North Pearsall is a census-designated place (CDP) in Frio County, Texas, United States. The population was 614 at the 2010 census.

Geography
North Pearsall is located in central Frio County at  (28.919296, -99.092906). It is bordered to the south by the city of Pearsall, the county seat. Interstate 35 forms the western edge of the CDP, with access from Exit 104.

According to the United States Census Bureau, the CDP has a total area of , all of it land.

Demographics

As of the census of 2000, 561 people, 162 households, and 139 families were residing in the CDP. The population density was 420.3 people per mi2 (162.9/km2).
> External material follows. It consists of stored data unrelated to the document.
-- ==== Sys2Proof/Machine/Flags.lean ====
section
/-! DEFINITION. The block has no condition codes, status flags or predicates (10_state.md R23). The one
derived signal is BUSY. -/

namespace Sys2Proof.Machine

/-- `BUSY = (PHASE ≠ IDLE)` (10_state.md R23). -/
def busy (s : State) : Bool := s.phase != .idle

end Sys2Proof.Machine
end

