end Sys2Proof.Machine
end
The 176 housing units averaged 131.9/sq mi (51.1/km2). The racial makeup of the CDP was 72.55% White, 1.25% Native American, 24.42% from other races, and 1.78% from two or more races. Hispanics or Latinos of any race were 82.00% of the population.

Of the 162 households, 58.0% had children under the age of 18 living with them, 68.5% were married couples living together, 10.5% had a female householder with no husband present, and 13.6% were not families. About 10.5% of all households were made up of individuals, and 4.9% had someone living alone who was 65 years of age or older. The average household size was 3.46, and the average family size was 3.73.

In the CDP, the age distribution was 37.4% under 18, 9.6% from 18 to 24, 30.3% from 25 to 44, 18.9% from 45 to 64, and 3.7% who were 65 or older. The median age was 27 years. For every 100 females, there were 94.1 males. For every 100 females age 18 and over, there were 101.7 males.

The median income for a household in the CDP was $32,917, and for a family was $35,000. Males had a median income of $26,667 versus $17,167 for females. The per capita income for the CDP was $11,602. About 8.3% of families and 8.1% of the population were below the poverty line, including 8.7% of those under age 18 and 11.3% of those age 65 or over.

Education
North Pearsall is served by the Pearsall Independent School District.